TASK TO COMPLETE> For the entries that follow, restate word for word the line containing "one of them", the line containing "(ws.length ≤ 20 →", and every line that lies between them.

INFORMATION PROVIDED>
-- ==== Sys2Proof/Machine/LoadStore.lean ====
section
/-! DEFINITION. LOAD and STORE (41_load_store.md). A meaning acts on the state after the fetch and the advance. -/

namespace Sys2Proof.Machine

/-- LOAD (R100): the index is checked before any access; then `x[operand1] <- mem[operand2]`. -/
def loadCell (operand1 operand2 : Nat) (s : State) : State :=
  match regIndex operand1, dataAddr operand2 with
  | some r, some a => s.writeReg r (s.memRead a)
  | _, _ => s.raiseAtInstr .operandIndexOutOfRange

/-- STORE (R101): the index is checked before any access; then `mem[operand2] <- x[operand1]`. -/
def storeCell (operand1 operand2 : Nat) (s : State) : State :=
  match regIndex operand1, dataAddr operand2 with
  | some r, some a => s.memWrite a (s.readReg r)
  | _, _ => s.raiseAtInstr .operandIndexOutOfRange

/-- LOAD, `1raa` (R100). -/
def execLoad (r aa : Nat) (s : State) : Host.Outcome State Fault Refusal := .next (loadCell r aa s)

/-- LOAD, `1ra` (R100, 30_encoding.md R61). -/
def execLoadAlias3 (r a : Nat) (s : State) : Host.Outcome State Fault Refusal := .next (loadCell r a s)

/-- LOAD 0,0, the word 1 (R100, 30_encoding.md R55, R61). -/
def execLoadAlias1 (s : State) : Host.Outcome State Fault Refusal := .next (loadCell 0 0 s)

/-- STORE, `2raa` (R101). -/
def execStore (r aa : Nat) (s : State) : Host.Outcome State Fault Refusal := .next (storeCell r aa s)

/-- STORE, `2ra` (R101, 30_encoding.md R61). -/
def execStoreAlias3 (r a : Nat) (s : State) : Host.Outcome State Fault Refusal := .next (storeCell r a s)

/-- STORE 0,0, the word 2 (R101, 30_encoding.md R55, R61). -/
def execStoreAlias1 (s : State) : Host.Outcome State Fault Refusal := .next (storeCell 0 0 s)

end Sys2Proof.Machine
end

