/-- Every step keeps the invariant: the pc in 0 to 256, the memory canonical, and the fault record, `ir` and `pc` as
the run state says (10_state.md section 8; the record is decision D8, log 9; the step of a stopped core is log 10). -/
def Obligations.StepKeepsTheInvariant : Prop :=
  ∀ s t : State, s.Inv → step s = .next t → t.Inv

/-- Every state of every run from a launch state has the invariant, whatever the image (70_reset_and_hazards.md R165). -/
def Obligations.RunsFromLaunchKeepTheInvariant : Prop :=
  ∀ (image : List Word) (n : Nat) (t : State), stepMany n (State.launch image) = .next t → t.Inv

/-- R11: which instructions touch the registers. A register changes only in a step that runs a LOAD or an ADD whose
destination it is; what a step does depends on no register but those the instruction reads (STORE its source, ADD
both its operands, HALT, LOAD and JUMP none); a register index is a decoded operand, at most 9 as operand1 and at
most 99 as operand2 of ADD, and one above 3 is a fault, never an access. -/
def Obligations.RegistersReadAndWritten : Prop :=
  (∀ (s t : State) (q : RegName), step s = .next t → t.readReg q ≠ s.readReg q → ∃ i, s.runs i ∧ writesReg i q) ∧
  (∀ (s s' t t' : State) (i : Instr), s.runs i → sameButRegisters s s' →
    (∀ q : RegName, readsReg i q → s'.readReg q = s.readReg q) →
    step s = .next t → step s' = .next t' →
    sameButRegisters t t' ∧ ∀ q : RegName, writesReg i q → t'.readReg q = t.readReg q) ∧
  (∀ (s : State) (i : Instr) (o1 o2 : Nat), s.runs i →
    (isLoad i o1 o2 ∨ isStore i o1 o2 → o1 ≤ 9) ∧ (isAdd i o1 o2 → o1 ≤ 9 ∧ o2 ≤ 99)) ∧
  (∀ (s : State) (i : Instr), s.runs i → badIndex i = true →
    ∃ t, step s = .next t ∧ t.st = .faulted .operandIndexOutOfRange ∧ t.x = s.x ∧ t.mem = s.mem)

/-- R34: the write primitive sets the one cell and changes no other cell and no other state; and only STORE issues
it: a cell changes only in a step that runs a STORE to it. -/
def Obligations.OnlyStoreWritesMemory : Prop :=
  (∀ (s : State) (a : Nat) (v : Word), s.mem.wf = true → a ≤ 255 →
    (s.memWrite a v).memRead a = v ∧ (∀ b : Nat, b ≠ a → (s.memWrite a v).memRead b = s.memRead b) ∧
    sameButMemory s (s.memWrite a v) ∧ (s.memWrite a v).mem.wf = true) ∧
  (∀ (s t : State) (a : Nat), step s = .next t → t.memRead a ≠ s.memRead a →
    ∃ i r, s.runs i ∧ isStore i r a)

/-- 20_memory.md R31: no step writes a cell from 100 on, a JUMP goes to 0 to 99, and no step reads a cell from 100 on
but by its fetch: two states that differ only in such cells, the fetched one aside, go to states that differ only
in the same cells. -/
def Obligations.ReachOfDataAccesses : Prop :=
  (∀ (s t : State) (a : Nat), step s = .next t → 100 ≤ a → t.memRead a = s.memRead a) ∧
  (∀ (s t : State) (i : Instr) (u a : Nat), s.runs i → isJump i u a → step s = .next t → t.pc.toNat ≤ 99) ∧
  (∀ s s' t t' : State, s.mem.wf = true → s'.mem.wf = true → sameButMemory s s' →
    (∀ a : Nat, a ≤ 99 → s'.memRead a = s.memRead a) → s'.nextWord = s.nextWord →
    step s = .next t → step s' = .next t' →
    sameButMemory t t' ∧ ∀ a : Nat, a ≤ 99 → t'.memRead a = t.memRead a)

/-- 40_cycle_and_halt.md R88: HALT is the only instruction that acts on the run state, faults aside; no instruction
writes `ir`, and none reads it: changing it before the execution changes nothing else after. -/
def Obligations.OnlyHaltActsOnTheRunState : Prop :=
  (∀ (i : Instr) (s t : State), i.wf = true → exec i s = .next t →
    t.ir = s.ir ∧
    (t.st = s.st ∨ (i = .halt ∧ t.st = .halted) ∨
      (badIndex i = true ∧ t.st = .faulted .operandIndexOutOfRange))) ∧
  (∀ (i : Instr) (s t : State) (w : Word), exec i s = .next t → exec i { s with ir := w } = .next { t with ir := w })

/-- 20_memory.md R40: the step that runs a STORE at `a` leaves the word it was fetched as in `ir`; storing to `a`
replaces its own word for later fetches; storing to `a + 1` is what the next step fetches. -/
def Obligations.StoresAreSeenByTheNextFetch : Prop :=
  ∀ (s t : State) (i : Instr) (q : RegName) (b : Nat),
    s.runs i → s.mem.wf = true → isStore i q.index b → step s = .next t →
    t.ir = s.nextWord ∧
    (b = s.pc.toNat → t.memRead s.pc.toNat = s.readReg q) ∧
    (b = s.pc.toNat + 1 → t.fetches ∧ t.nextWord = s.readReg q ∧
      ∃ t', step t = .next t' ∧ t'.ir = s.readReg q)

/-- A run under fuel (40_cycle_and_halt.md R87; fuel is decision D19, log 16): an end state is stopped, is reached by
at most `n` steps, and more fuel gives the same end; out of fuel, the core still runs after `n` steps. -/
def Obligations.FuelledRunIsTheRun : Prop :=
  ∀ (n : Nat) (s t : State),
    (run n s = .next (.ended t) →
      t.st ≠ .running ∧ (∃ k, k ≤ n ∧ stepMany k s = .next t) ∧ ∀ m, n ≤ m → run m s = .next (.ended t)) ∧
    (run n s = .next (.outOfFuel t) → t.st = .running ∧ stepMany n s = .next t)

/-! ### Reset, the host interface, the status register -/

/-- 70_reset_and_hazards.md section 1 (R160): the reset state, every cell 0 included. The values of `ir` and the fault
address are decisions D4 and D8 (log 8). -/
def Obligations.ResetState : Prop :=
  State.reset.pc = 0 ∧ State.reset.st = .running ∧ State.reset.ir = 0 ∧ State.reset.faultAddr = 0 ∧
  (∀ q : RegName, State.reset.readReg q = 0) ∧ (∀ a : Nat, State.reset.memRead a = 0) ∧
  statusRegister State.reset.st = 0

/-- R12: all four registers are 0 at reset and in every launch state. -/
def Obligations.RegistersAreZeroAtLaunch : Prop :=
  (∀ q : RegName, State.reset.readReg q = 0) ∧
  (∀ (image : List Word) (q : RegName), (State.launch image).readReg q = 0)

/-- R162: the loader sets `mem[i]` to `w[i]` for every `i` below both the image's length and 256, and nothing else;
after a short image the rest is 0; words from 256 on are ignored; an empty image leaves the memory all zero. -/
def Obligations.LoaderSetsTheCells : Prop :=
  (∀ (s : State) (image : List Word) (a : Nat), s.mem.wf = true →
    (∀ w, image[a]? = some w → a < 256 → (s.load image).memRead a = w) ∧
    (image.length ≤ a ∨ 256 ≤ a → (s.load image).memRead a = s.memRead a) ∧
    sameButMemory s (s.load image)) ∧
  (∀ (image : List Word) (a : Nat), image.length ≤ a → (State.launch image).memRead a = 0) ∧
  (∀ a : Nat, (State.launch []).memRead a = 0)

/-- 70_reset_and_hazards.md R163, decision D13 (log 13): an image of integers is refused exactly when one of them
fits no cell; otherwise each cell has the integer's value. -/
def Obligations.ImagesOfIntegers : Prop :=
  ∀ vs : List Int,
    (imageOfInts vs = none ↔ ∃ v, v ∈ vs ∧ (v < cellMin ∨ cellMax < v)) ∧
    (∀ ws, imageOfInts vs = some ws → ws.map BitVec.toInt = vs)

/-- 10_state.md R17, decision D7 (log 15): the status register's values; the state code is never 3, and the cause code
is not zero exactly when the state code is 2. -/
def Obligations.StatusRegisterCodes : Prop :=
  statusRegister .running = 0 ∧ statusRegister .halted = 1 ∧ statusRegister (.faulted .pcOutOfBounds) = 6 ∧
  statusRegister (.faulted .unknownOpcode) = 10 ∧ statusRegister (.faulted .operandIndexOutOfRange) = 14 ∧
  ∀ st : RunState,
    (statusRegister st).extractLsb' 0 2 ≠ (3 : BitVec 2) ∧
    ((statusRegister st).extractLsb' 2 2 ≠ (0 : BitVec 2) ↔ (statusRegister st).extractLsb' 0 2 = (2 : BitVec 2))

/-! ### The assembler (toolchain) -/

/-- 30_encoding.md R74 (the drop of zero words is decision D18, log 17): every emitted word decodes to a canonical
instruction that is not HALT; a HALT line, a blank line, an unrecognized mnemonic contribute nothing. -/
def Obligations.AssemblerEmitsCanonicalWords : Prop :=
  (∀ (cfg : Config.Asm) (lines : List (List Char)) (w : Word), w ∈ Asm.emittedWords cfg lines →
    w ≠ 0 ∧ ∃ i, decode w = .instr i ∧ i.wf = true ∧
      ∃ o1 o2, i = .load o1 o2 ∨ i = .store o1 o2 ∨ i = .add o1 o2 ∨ i = .jump o1 o2) ∧
  (∀ (missing : Nat) (operands : List (List Char)), (Asm.composeLine missing .halt operands).emitted = none) ∧
  Asm.LineResult.skipped.emitted = none ∧ Asm.LineResult.unrecognizedMnemonic.emitted = none

/-- 30_encoding.md R75, at the stated constants: up to 20 emitted words the image is the words, zeros to address 19,
then 10, 5, 0 at 20, 21, 22, in all 23; above 20 the three words follow directly. -/
def Obligations.AssemblerPadsAndAppendsTheFixture : Prop :=
  ∀ (c : Char) (m : Nat) (ws : List Word),
    (ws.length ≤ 20 →
      (Asm.postPass ⟨c, m, 20, [10, 5, 0]⟩ ws).length = 23 ∧
      (∀ a : Nat, a < ws.length → (Asm.postPass ⟨c, m, 20, [10, 5, 0]⟩ ws)[a]? = ws[a]?) ∧
      (∀ a : Nat, ws.length ≤ a → a < 20 → (Asm.postPass ⟨c, m, 20, [10, 5, 0]⟩ ws)[a]? = some 0) ∧
      (Asm.postPass ⟨c, m, 20, [10, 5, 0]⟩ ws)[20]? = some 10 ∧
      (Asm.postPass ⟨c, m, 20, [10, 5, 0]⟩ ws)[21]? = some 5 ∧
      (Asm.postPass ⟨c, m, 20, [10, 5, 0]⟩ ws)[22]? = some 0) ∧
    (20 < ws.length → Asm.postPass ⟨c, m, 20, [10, 5, 0]⟩ ws = ws ++ [10, 5, 0])
end

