-- ==== Sys2Proof/Laws/Registers.lean ====
section
/-! SUPPORT. The register file and the register index (10_state.md R10, 60_exceptions.md R133). -/

namespace Sys2Proof.Machine

@[simp] theorem Regs.get_set_self (x : Regs) (i : RegName) (v : Word) : (x.set i v).get i = v := by
  cases i <;> rfl

theorem Regs.get_set_other (x : Regs) {i j : RegName} (v : Word) (h : j ≠ i) : (x.set i v).get j = x.get j := by
  cases i <;> cases j <;> first | rfl | exact absurd rfl h

@[simp] theorem State.readReg_writeReg_self (s : State) (i : RegName) (v : Word) :
    (s.writeReg i v).readReg i = v := Regs.get_set_self s.x i v

theorem State.readReg_writeReg_other (s : State) {i j : RegName} (v : Word) (h : j ≠ i) :
    (s.writeReg i v).readReg j = s.readReg j := Regs.get_set_other s.x v h

/-- Two register files that read alike are equal. -/
theorem Regs.ext_get {x y : Regs} (h : ∀ i, x.get i = y.get i) : x = y := by
  have h0 := h .r0; have h1 := h .r1; have h2 := h .r2; have h3 := h .r3
  cases x; cases y; simp_all [Regs.get]

@[simp] theorem regIndex_index (q : RegName) : regIndex q.index = some q := by cases q <;> rfl

/-- The index of a register is 0 to 3. -/
theorem RegName.index_le (q : RegName) : q.index ≤ 3 := by cases q <;> decide

/-- An index that names a register is that register's. -/
theorem regIndex_eq_some {n : Nat} {q : RegName} (h : regIndex n = some q) : n = q.index := by
  unfold regIndex at h
  split at h <;> cases h <;> rfl

/-- An index above 3 names none. -/
theorem regIndex_of_gt {n : Nat} (h : 3 < n) : regIndex n = none := by
  match n, h with
  | n + 4, _ => rfl

/-- An index names a register, or it is above 3. -/
theorem regIndex_cases (n : Nat) : (∃ q : RegName, n = q.index ∧ regIndex n = some q) ∨ (3 < n ∧ regIndex n = none) := by
  match n with
  | 0 => exact .inl ⟨.r0, rfl, rfl⟩
  | 1 => exact .inl ⟨.r1, rfl, rfl⟩
  | 2 => exact .inl ⟨.r2, rfl, rfl⟩
  | 3 => exact .inl ⟨.r3, rfl, rfl⟩
  | n + 4 => exact .inr ⟨by omega, rfl⟩

/-- A decoded address is inside memory (20_memory.md R30). -/
theorem dataAddr_of_lt {a : Nat} (h : a < 256) : dataAddr a = some a := by simp [dataAddr, Config.memSize, h]

theorem dataAddr_of_ge {a : Nat} (h : 256 ≤ a) : dataAddr a = none := by
  have : ¬ a < 256 := by omega
  simp [dataAddr, Config.memSize, this]

theorem dataAddr_eq_some {a b : Nat} (h : dataAddr a = some b) : b = a ∧ a < 256 := by
  unfold dataAddr at h
  split at h
  · next hlt => cases h; exact ⟨rfl, hlt⟩
  · cases h

end Sys2Proof.Machine
end

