-- ==== Sys2Proof/Tests/Slice0.lean ====
section
/-! SUPPORT. Tests: expected values are those of 95_test_vectors.md (the vector's id stands in the comment) or
written out by hand from the rule named. Then a witness for the hypotheses of each statement. -/

namespace Sys2Proof.Tests

open Sys2Proof.Machine

/-- A running state. -/
def at_ (pc : PcWord) (mem : Memory) (x : Regs := ⟨0, 0, 0, 0⟩) : State :=
  { State.reset with pc := pc, mem := mem, x := x }

/-- The state after one step. -/
def after (s : State) : State :=
  match step s with
  | .next t => t
  | .fault _ => s
  | .refused _ => s

/-! ### WellFormed: one ill-formed term for each check, refused -/

theorem test_wf_load_register : (Instr.load 10 0).wf = false := by decide
theorem test_wf_load_address : (Instr.load 0 100).wf = false := by decide
theorem test_wf_loadAlias3_register : (Instr.loadAlias3 10 0).wf = false := by decide
theorem test_wf_loadAlias3_address : (Instr.loadAlias3 0 10).wf = false := by decide
theorem test_wf_store_register : (Instr.store 10 0).wf = false := by decide
theorem test_wf_store_address : (Instr.store 0 100).wf = false := by decide
theorem test_wf_storeAlias3_register : (Instr.storeAlias3 10 0).wf = false := by decide
theorem test_wf_storeAlias3_address : (Instr.storeAlias3 0 10).wf = false := by decide
theorem test_wf_add_destination : (Instr.add 10 0).wf = false := by decide
theorem test_wf_add_source : (Instr.add 0 10).wf = false := by decide
theorem test_wf_addAlias4_destination : (Instr.addAlias4 10 0).wf = false := by decide
theorem test_wf_addAlias4_source : (Instr.addAlias4 0 100).wf = false := by decide
theorem test_wf_jump_unused : (Instr.jump 10 0).wf = false := by decide
theorem test_wf_jump_target : (Instr.jump 0 100).wf = false := by decide
theorem test_wf_jumpAlias3_unused : (Instr.jumpAlias3 10 0).wf = false := by decide
theorem test_wf_jumpAlias3_target : (Instr.jumpAlias3 0 10).wf = false := by decide

/-! ### Decoding: every constructor by a word in digits (95_test_vectors.md section 2) -/

theorem test_decode_halt : decode 0 = .instr .halt := by decide
theorem test_decode_load : decode 1120 = .instr (.load 1 20) := by decide
theorem test_decode_loadAlias3 : decode 137 = .instr (.loadAlias3 3 7) := by decide
theorem test_decode_loadAlias1 : decode 1 = .instr .loadAlias1 := by decide
theorem test_decode_store : decode 2322 = .instr (.store 3 22) := by decide
theorem test_decode_storeAlias3 : decode 215 = .instr (.storeAlias3 1 5) := by decide
theorem test_decode_storeAlias1 : decode 2 = .instr .storeAlias1 := by decide
theorem test_decode_add : decode 312 = .instr (.add 1 2) := by decide
theorem test_decode_addAlias4 : decode 3399 = .instr (.addAlias4 3 99) := by decide
theorem test_decode_addAlias1 : decode 3 = .instr .addAlias1 := by decide
theorem test_decode_jump : decode 4520 = .instr (.jump 5 20) := by decide
theorem test_decode_jumpAlias3 : decode 407 = .instr (.jumpAlias3 0 7) := by decide
theorem test_decode_jumpAlias1 : decode 4 = .instr .jumpAlias1 := by decide

/-- Rejected by name: the boundaries of the illegal ranges. -/
theorem test_decode_illegal :
    decode (BitVec.ofInt 32 (-2147483648)) = .unknown (BitVec.ofInt 32 (-2147483648)) ∧ decode (-1) = .unknown (-1) ∧
    decode 5 = .unknown 5 ∧ decode 99 = .unknown 99 ∧ decode 500 = .unknown 500 ∧ decode 999 = .unknown 999 ∧
    decode 5000 = .unknown 5000 ∧ decode 2147483647 = .unknown 2147483647 := by decide

/-- The host's table words: a word of one cell decodes, an illegal one and one of two cells do not. -/
theorem test_decodeTableWord :
    decodeTableWord 32 1120 = some (.load 1 20) ∧ decodeTableWord 8 4 = some .jumpAlias1 ∧
    decodeTableWord 16 999 = none ∧ decodeTableWord 64 4294967297 = none := by decide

RESPONSE TO THE TASK>
/-- 70_reset_and_hazards.md R163, decision D13 (log 13): an image of integers is refused exactly when one of them
fits no cell; otherwise each cell has the integer's value. -/
def Obligations.ImagesOfIntegers : Prop :=
  ∀ vs : List Int,
    (imageOfInts vs = none ↔ ∃ v, v ∈ vs ∧ (v < cellMin ∨ cellMax < v)) ∧
    (∀ ws, imageOfInts vs = some ws → ws.map BitVec.toInt = vs)

/-- 10_state.md R17, decision D7 (log 15): the status register's values; the state code is never 3, and the cause code
is not zero exactly when the state code is 2. -/
def Obligations.StatusRegisterCodes : Prop :=
  statusRegister .running = 0 ∧ statusRegister .halted = 1 ∧ statusRegister (.faulted .pcOutOfBounds) = 6 ∧
  statusRegister (.faulted .unknownOpcode) = 10 ∧ statusRegister (.faulted .operandIndexOutOfRange) = 14 ∧
  ∀ st : RunState,
    (statusRegister st).extractLsb' 0 2 ≠ (3 : BitVec 2) ∧
    ((statusRegister st).extractLsb' 2 2 ≠ (0 : BitVec 2) ↔ (statusRegister st).extractLsb' 0 2 = (2 : BitVec 2))

/-! ### The assembler (toolchain) -/

/-- 30_encoding.md R74 (the drop of zero words is decision D18, log 17): every emitted word decodes to a canonical
instruction that is not HALT; a HALT line, a blank line, an unrecognized mnemonic contribute nothing. -/
def Obligations.AssemblerEmitsCanonicalWords : Prop :=
  (∀ (cfg : Config.Asm) (lines : List (List Char)) (w : Word), w ∈ Asm.emittedWords cfg lines →
    w ≠ 0 ∧ ∃ i, decode w = .instr i ∧ i.wf = true ∧
      ∃ o1 o2, i = .load o1 o2 ∨ i = .store o1 o2 ∨ i = .add o1 o2 ∨ i = .jump o1 o2) ∧
  (∀ (missing : Nat) (operands : List (List Char)), (Asm.composeLine missing .halt operands).emitted = none) ∧
  Asm.LineResult.skipped.emitted = none ∧ Asm.LineResult.unrecognizedMnemonic.emitted = none

/-- 30_encoding.md R75, at the stated constants: up to 20 emitted words the image is the words, zeros to address 19,
then 10, 5, 0 at 20, 21, 22, in all 23; above 20 the three words follow directly. -/
def Obligations.AssemblerPadsAndAppendsTheFixture : Prop :=
  ∀ (c : Char) (m : Nat) (ws : List Word),
    (ws.length ≤ 20 →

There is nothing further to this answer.